Beberapa hal yang bisa kita lakukan
untuk lolos uji turnitin ;
1. Jangan COPAS! Ini
sih jelas banget ya XD Maksud disini adalah, kita harus kurangin penggunaan
ctrl+c dan ctrl+v, karena ini yang paling berisiko. Algoritma pencocokan
aplikasi ini luar biasa akuratnya lho, bahkan cenderung over accurate.

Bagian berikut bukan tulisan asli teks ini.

-- ==== Sys2Proof/Machine/Sync.lean ====
section
/-! DEFINITION. Barrier groups and flags within the module (R208, R209). -/
namespace Sys2Proof.Machine

/-- The compute die a virtual tile is bound to. -/
def vtileDie (s : State) (v : Nat) : Nat := (physOf s v).getD 0 / 64

def barrierOf (s : State) (g : Nat) : Option BarrierE := (jobImage s).bind (fun im => im.barriers.find? (fun b => b.group == g))
def flagOf (s : State) (f : Nat) : Option FlagE := (jobImage s).bind (fun im => im.flags.find? (fun b => b.flag == f))

/-- Compute dies that carry some virtual tiles. -/
def diesOf (s : State) (vs : List Nat) : List Nat := (List.range 16).filter (fun d => vs.any (fun v => vtileDie s v == d))

/-- Home of a set of virtual tiles: the die of the lowest-numbered one (R208, R209). -/
def homeOf (s : State) (vs : List Nat) : Nat := vtileDie s (vs.foldl min (vs.headD 0))

def syncPacket (dst src ptype fields : Nat) (payload : List Word) : SigPacket :=
  { dst := BitVec.ofNat 7 dst, src := BitVec.ofNat 7 src, vc := 0, ptype := BitVec.ofNat 4 ptype,
    len := BitVec.ofNat 3 payload.length, poison := false, fields := BitVec.ofNat 40 fields, payload := payload }

def arriveCount (t : Tile) (g : Nat) : Nat := tget (fun _ => 0) t.arrivals g
def epochOf (t : Tile) (g : Nat) : Nat := tget (fun _ => 0) t.epochs g

/-- SYNC_MISUSE from a compute die (R208, R349). -/
def syncMisuse (s : State) (site block g e : Nat) : State := raise s site block 0x13 1 false (g % 1024 + e % 2 ^ 30 * 1024)

/-- A die sends BARRIER_ARRIVE once all of its own members have arrived for its next epoch (R208). -/
def sendArrive (s : State) (cd g : Nat) : State :=
  match barrierOf s g with
  | none => s
  | some b =>
    let own := b.members.filter (fun v => vtileDie s v == cd)
    -- epochs are counted whole here and named modulo 2^32 on the network
    let e := tget (fun _ => 0) (dieAt s cd).sent g
    if own.all (fun v => decide (arriveCount (tileAt s ((physOf s v).getD 0)) g > e)) then
      let d := dieAt s cd
      emit (setDie s cd { d with sent := tset (fun _ => 0) d.sent g (e + 1) })
        (.sig (syncPacket (siteCD (homeOf s b.members)) (siteCD cd) 1 (g * 2 ^ 32 + e % 2 ^ 32) []))
    else s

/-- A tile's write to SYNC_ARRIVE (R208). -/
def doSyncArrive (s : State) (k g : Nat) : State :=
  let member := match barrierOf s g, vtileOf s k with | some b, some v => b.members.contains v | _, _ => false
  let t := tileAt s k
  if !member then syncMisuse s (siteCD (k / 64)) 0x01 g (epochOf t g)
  else if arriveCount t g ≥ epochOf t g + 2 then s
  else sendArrive (setTile s k { t with arrivals := tset (fun _ => 0) t.arrivals g (arriveCount t g + 1) }) (k / 64) g

def execSyncArrive (cd : Fin 16) (t : Fin 64) (v : Word) (s : State) : Host.Outcome State Fault Refusal :=
  .next (if tileLive s (tkey cd t) then doSyncArrive s (tkey cd t) (v.toNat % 256) else s)

/-- Key of a home's arrival map. -/
def mapKey (g e : Nat) : Nat := g + 256 * e

/-- BARRIER_ARRIVE at the home (R208): the release follows the last die's arrival. -/
def doBarrierArrive (s : State) (cd src g e : Nat) : State :=
  match barrierOf s g with
  | none => s
  | some b =>
    if homeOf s b.members ≠ cd then s
    else
      let d := dieAt s cd
      let m := addPos (tget (fun _ => []) d.arrived (mapKey g e)) src
      let dies := diesOf s b.members
      if dies.all (fun x => m.contains (siteCD x)) then
        dies.foldl (fun s x => emit s (.sig (syncPacket (siteCD x) (siteCD cd) 2 (g * 2 ^ 32 + e) [])))
          (setDie s cd { d with arrived := tdel d.arrived (mapKey g e) })
      else setDie s cd { d with arrived := tset (fun _ => []) d.arrived (mapKey g e) m }

def execBarrierArrive (cd : Fin 16) (src : BitVec 7) (g : BitVec 8) (e : BitVec 32) (s : State) : Host.Outcome State Fault Refusal :=
  .next (if meshOn s cd.val && sigPath s src.toNat (siteCD cd.val) then
    doBarrierArrive (sigArrive s (syncPacket (siteCD cd.val) src.toNat 1 (g.toNat * 2 ^ 32 + e.toNat) [])) cd.val src.toNat g.toNat e.toNat
  else s)

/-- BARRIER_RELEASE at a member die (R208): SYNC_EPOCH of each member tile counts it; local interrupt 19. -/
def doBarrierRelease (s : State) (cd g e : Nat) : State :=
  match barrierOf s g with
  | none => s
  | some b =>
    (b.members.filter (fun v => vtileDie s v == cd)).foldl (fun s v =>
      updTile s ((physOf s v).getD 0) (fun t =>
        if epochOf t g % 2 ^ 32 = e then
          let t := { t with epochs := tset (fun _ => 0) t.epochs g (epochOf t g + 1) }
          if t.jobIe.getLsbD 1 then localIrq t 19 else t
        else t)) s

def execBarrierRelease (cd : Fin 16) (src : BitVec 7) (g : BitVec 8) (e : BitVec 32) (s : State) : Host.Outcome State Fault Refusal :=
  .next (if meshOn s cd.val && sigPath s src.toNat (siteCD cd.val) then
    doBarrierRelease (sigArrive s (syncPacket (siteCD cd.val) src.toNat 2 (g.toNat * 2 ^ 32 + e.toNat) [])) cd.val g.toNat e.toNat
  else s)

/-- A tile's write to a flag travels to its home (R209). -/
def sendFlag (s : State) (k op : Nat) (v : Word) : State :=
  let f := (tileAt s k).flagSel.toNat
  match flagOf s f with
  | none => s
  | some d => emit s (.sig (syncPacket (siteCD (homeOf s d.subs)) (siteCD (k / 64)) 3 (f * 2 ^ 28 + op * 2 ^ 24) [v]))

def execFlagValue (cd : Fin 16) (t : Fin 64) (v : Word) (s : State) : Host.Outcome State Fault Refusal :=
  .next (if tileLive s (tkey cd t) then sendFlag s (tkey cd t) 0 v else s)

def execFlagAddWrite (cd : Fin 16) (t : Fin 64) (v : Word) (s : State) : Host.Outcome State Fault Refusal :=
  .next (if tileLive s (tkey cd t) then sendFlag s (tkey cd t) 1 v else s)

/-- FLAG_WRITE at the flag's home (R209): a store or an add, then FLAG_NOTIFY to every die with subscribers. An OP
that is neither takes no effect. -/
def doFlagWrite (s : State) (cd f op : Nat) (v : Word) : State :=
  match flagOf s f with
  | none => s
  | some d =>
    if homeOf s d.subs ≠ cd ∨ 2 ≤ op then s
    else
      let die := dieAt s cd
      let old := tget (fun _ => 0) die.homeFlag f
      let new := if op = 0 then v else old + v
      (diesOf s d.subs).foldl (fun s x => emit s (.sig (syncPacket (siteCD x) (siteCD cd) 4 (f * 2 ^ 28) [new])))
        (setDie s cd { die with homeFlag := tset (fun _ => 0) die.homeFlag f new })

def execFlagWrite (cd : Fin 16) (src : BitVec 7) (f : BitVec 12) (op : BitVec 4) (v : Word) (s : State) : Host.Outcome State Fault Refusal :=
  .next (
    let p := syncPacket (siteCD cd.val) src.toNat 3 (f.toNat * 2 ^ 28 + op.toNat * 2 ^ 24) [v]
    if meshOn s cd.val && sigPath s src.toNat (siteCD cd.val) && sigNext s p then doFlagWrite (sigArrive s p) cd.val f.toNat op.toNat v else s)

/-- FLAG_NOTIFY at a subscriber's die (R209); local interrupt 20. -/
def doFlagNotify (s : State) (cd f : Nat) (v : Word) : State :=
  let die := dieAt s cd
  let s := setDie s cd { die with flagCopy := tset (fun _ => 0) die.flagCopy f v }
  match flagOf s f with
  | none => s
  | some d => (d.subs.filter (fun x => vtileDie s x == cd)).foldl (fun s x =>
      updTile s ((physOf s x).getD 0) (fun t => if t.jobIe.getLsbD 2 then localIrq t 20 else t)) s

def execFlagNotify (cd : Fin 16) (src : BitVec 7) (f : BitVec 12) (v : Word) (s : State) : Host.Outcome State Fault Refusal :=
  .next (
    let p := syncPacket (siteCD cd.val) src.toNat 4 (f.toNat * 2 ^ 28) [v]
    if meshOn s cd.val && sigPath s src.toNat (siteCD cd.val) && sigNext s p then doFlagNotify (sigArrive s p) cd.val f.toNat v else s)

end Sys2Proof.Machine
end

Kalo kalian nemuin kalimat atau paragraf yang pengen kalian masukin ke karya
tulis, coba diparafrase dengan gaya tulisan kalian sendiri, misalkan kalimat
aktif dijadikan kalimat pasif, atau cari sinonim dari tulisan aslinya. Intinya
jangan COPAS, pasti ketauan.
2. Cantumkan SUMBER! Plagiat
itu ketika kita memasukan pendapat orang tapi tidak mencantumkn sumbernya, seolah-olah
itu adalah pendapat kita sendiri. Penting untuk kita sebagai akademisi untuk
tau tata cara penulisan ilmiah yang baik, termasuk penulisan sumber teori atau
informasi yang didapat.
3. Hindari pemakaian dokumen
legal! Dokumen legal yang dimaksud spt Undang-undang, Peraturan
Pemerintah, atau dokumen-dokumen yang tidak dapat diubah redaksi dan maknanya.
Dalam banyak kasus, Bab 1 Pendahuluan selalu memiliki persentase kemiripan yang
tinggi dikarenakan pencatutan undang-undang sebagai "penambah"
halaman. Walaupun kalian bisa cantumkan sumbernya, tapi aq saranin sih jangan,
daripada deg-degan sendiri. :D
Sebagai penutup, aq cuma mau bilang
kalian ngga perlu khawatir. Selama kalian mengerjakan karya tulis kalian dengan
baik dan benar, sesuai dengan kaidah penulisan ilmiah yang berlaku, pasti
kalian bisa lolos uji turnitin ko. Hadirnya aplikasi ini pun ditujukan untuk
peningkatan kualitas karya tulis mahasiswa dan dosen sebagai bentuk peningkatan
kualitas akademik di kampus kita tercinta.
Bravo and good luck,all civitas UNJ.